Cimbria’s position in Seed Park is the result of sustained regional engagement rather than short-term project activity. It reflects long-term customer relationships, local crop and process knowledge, and the ability to provide responsive support when required.
For Shambavi, this reduced implementation risk and enabled a faster transition to stable, reliable operations after commissioning.
What this project says about the seed industry
This project reflects several realities that are becoming hard to ignore in the seed sector. Early-stage companies don’t need to invest aggressively, but they do need to invest selectively.
Replicating systems that are already proven in real operating conditions is often a far more effective way to manage risk while still creating room for growth than starting from scratch or overbuilding too early.

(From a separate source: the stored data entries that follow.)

theorem within_execFabricMapGet {S : List StatePart} {s0 : State} {c : Cmd} {s : State}
    (hS : Covers S [.now, .host, .inProgress, .mgmt, .hostMem])
    (hw : Within S s0 s) : OutWithin S s0 (execFabricMapGet c s) := by
  unfold execFabricMapGet
  repeat' first
    | with_reducible assumption
    | intro _
    | with_reducible refine within_doFabricMapGet (hS.mono (by decide)) ?_
    | with_reducible refine within_runRow (hS.mono (by decide)) ?_ ?_
    | with_reducible refine OutWithin.next ?_
    | exact OutWithin.fault _ _ _
    | split
    | dsimp only

end Sys2Proof.Laws
end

It also underlines how processing infrastructure has moved well beyond a back-end role. The way seed is processed directly affects delivery reliability, consistency, and ultimately how a brand is perceived in the market. In many cases, processing performance has become as important as the genetics themselves.
Finally, the project reinforces the value of strong, accountable partnerships. Seed processing projects work best when suppliers take responsibility for outcomes rather than simply delivering equipment. That means staying involved through design decisions, installation challenges, and commissioning realities.
For Cimbria, the collaboration with Shambavi Agri Seeds confirms a long-held view. The most effective processing solutions are not built from standard templates, but through dialogue, local understanding, and disciplined, experience-driven design.